▸ **Task**: Below are records. Return each one exactly as written.

(Excerpted data begins)

-- ==== Sys2Proof/Machine/EncodeFamily.lean ====
section
/-! DEFINITION. The encode family: `ENC.STD` and `ENC.URL` (41_encode). -/

namespace Sys2Proof.Machine

/-- The group word of an encode group; a missing trailing byte contributes zero bits (41_encode R113). -/
def encodeGroupWord (grp : List Byte) : Group :=
  packBytes (grp.getD 0 0x00#8) (grp.getD 1 0x00#8) (grp.getD 2 0x00#8)

/-- The k + 1 meaningful symbols of a group of k bytes (41_encode R113). -/
def meaningfulSymbols (var : Variant) (grp : List Byte) : List Byte :=
  (List.range (grp.length + 1)).map fun j => fwd var (groupIndex (encodeGroupWord grp) j)

/-- The padding of a group of k bytes: Standard fills it to 4 symbols, URLSafe has none (41_encode R113). -/
def groupPadding (var : Variant) (k : Nat) : List Byte :=
  match var with
  | .standard => List.replicate (3 - k) padByte
  | .urlSafe => []

/-- `EncodeGroup(grp, k, var)`, with k the group's length (41_encode R113). -/
def encodeGroup (var : Variant) (grp : List Byte) : List Byte :=
  meaningfulSymbols var grp ++ groupPadding var grp.length

/-- `Encode(data, var)`: the outputs of the groups, in input order (41_encode R119, R112). -/
def encodeBuffer (var : Variant) (data : List Byte) : List Byte :=
  (groups3 data).flatMap (encodeGroup var)

/-- `ENC.STD`: encode with the Standard alphabet and padding (41_encode R110). -/
def execEncStd (s : State) : Result :=
  coreStep .encStd (fun data t => completeOk (encodeBuffer .standard data) t) s

/-- `ENC.URL`: encode with the URLSafe alphabet and no padding (41_encode R111). -/
def execEncUrl (s : State) : Result :=
  coreStep .encUrl (fun data t => completeOk (encodeBuffer .urlSafe data) t) s

end Sys2Proof.Machine
end

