-- ==== Sys2Proof/Machine/Step.lean ====
section
/-! DEFINITION. One step of the machine: the core's or the outside world's (00_scope R10). -/

namespace Sys2Proof.Machine

/-- One step: the core performs the latched command, or the next line of the outside world is performed. -/
def step (s : State) : Host.Outcome State Fault Refusal :=
  if coreMoves s then exec (latchedInstr s) s else hostStep s

/-- The state with a command where step takes its next one: the block fetches nothing (10_state R21), so the
command stands in the latch, its CMD write accepted, with the core to move; a word that is no command stands in a
pending CMD write (log entry 4). -/
def State.withFetchWord (s : State) (nbits w : Nat) : State :=
  match decodeTableWord nbits w with
  | some i => issueNext i s
  | none => writeNext (BitVec.ofNat 32 w) s

/-- The state with a host program to run, and for its accepted commands the numbers of lines that come before
their core steps (log entries 3, 4). -/
def State.withProgram (s : State) (lines : List Line) (schedule : List Nat) : State :=
  { s with pending := lines, schedule := schedule }

end Sys2Proof.Machine
end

(Excerpted data ends)

▸ **Finished exercise**:
-- ==== Sys2Proof/Machine/EncodeFamily.lean ====
section
/-! DEFINITION. The encode family: `ENC.STD` and `ENC.URL` (41_encode). -/

namespace Sys2Proof.Machine

/-- The group word of an encode group; a missing trailing byte contributes zero bits (41_encode R113). -/
def encodeGroupWord (grp : List Byte) : Group :=
  packBytes (grp.getD 0 0x00#8) (grp.getD 1 0x00#8) (grp.getD 2 0x00#8)

/-- The k + 1 meaningful symbols of a group of k bytes (41_encode R113). -/
def meaningfulSymbols (var : Variant) (grp : List Byte) : List Byte :=
  (List.range (grp.length + 1)).map fun j => fwd var (groupIndex (encodeGroupWord grp) j)

/-- The padding of a group of k bytes: Standard fills it to 4 symbols, URLSafe has none (41_encode R113). -/
def groupPadding (var : Variant) (k : Nat) : List Byte :=
  match var with
  | .standard => List.replicate (3 - k) padByte
  | .urlSafe => []

/-- `EncodeGroup(grp, k, var)`, with k the group's length (41_encode R113). -/
def encodeGroup (var : Variant) (grp : List Byte) : List Byte :=
  meaningfulSymbols var grp ++ groupPadding var grp.length

/-- `Encode(data, var)`: the outputs of the groups, in input order (41_encode R119, R112). -/
def encodeBuffer (var : Variant) (data : List Byte) : List Byte :=
  (groups3 data).flatMap (encodeGroup var)

/-- `ENC.STD`: encode with the Standard alphabet and padding (41_encode R110). -/
def execEncStd (s : State) : Result :=
  coreStep .encStd (fun data t => completeOk (encodeBuffer .standard data) t) s

/-- `ENC.URL`: encode with the URLSafe alphabet and no padding (41_encode R111). -/
def execEncUrl (s : State) : Result :=
  coreStep .encUrl (fun data t => completeOk (encodeBuffer .urlSafe data) t) s

end Sys2Proof.Machine
end

-- ==== Sys2Proof/Machine/Step.lean ====
section
/-! DEFINITION. One step of the machine: the core's or the outside world's (00_scope R10). -/

namespace Sys2Proof.Machine

/-- One step: the core performs the latched command, or the next line of the outside world is performed. -/
def step (s : State) : Host.Outcome State Fault Refusal :=
  if coreMoves s then exec (latchedInstr s) s else hostStep s

/-- The state with a command where step takes its next one: the block fetches nothing (10_state R21), so the
command stands in the latch, its CMD write accepted, with the core to move; a word that is no command stands in a
pending CMD write (log entry 4). -/
def State.withFetchWord (s : State) (nbits w : Nat) : State :=
  match decodeTableWord nbits w with
  | some i => issueNext i s
  | none => writeNext (BitVec.ofNat 32 w) s

/-- The state with a host program to run, and for its accepted commands the numbers of lines that come before
their core steps (log entries 3, 4). -/
def State.withProgram (s : State) (lines : List Line) (schedule : List Nat) : State :=
  { s with pending := lines, schedule := schedule }

end Sys2Proof.Machine
end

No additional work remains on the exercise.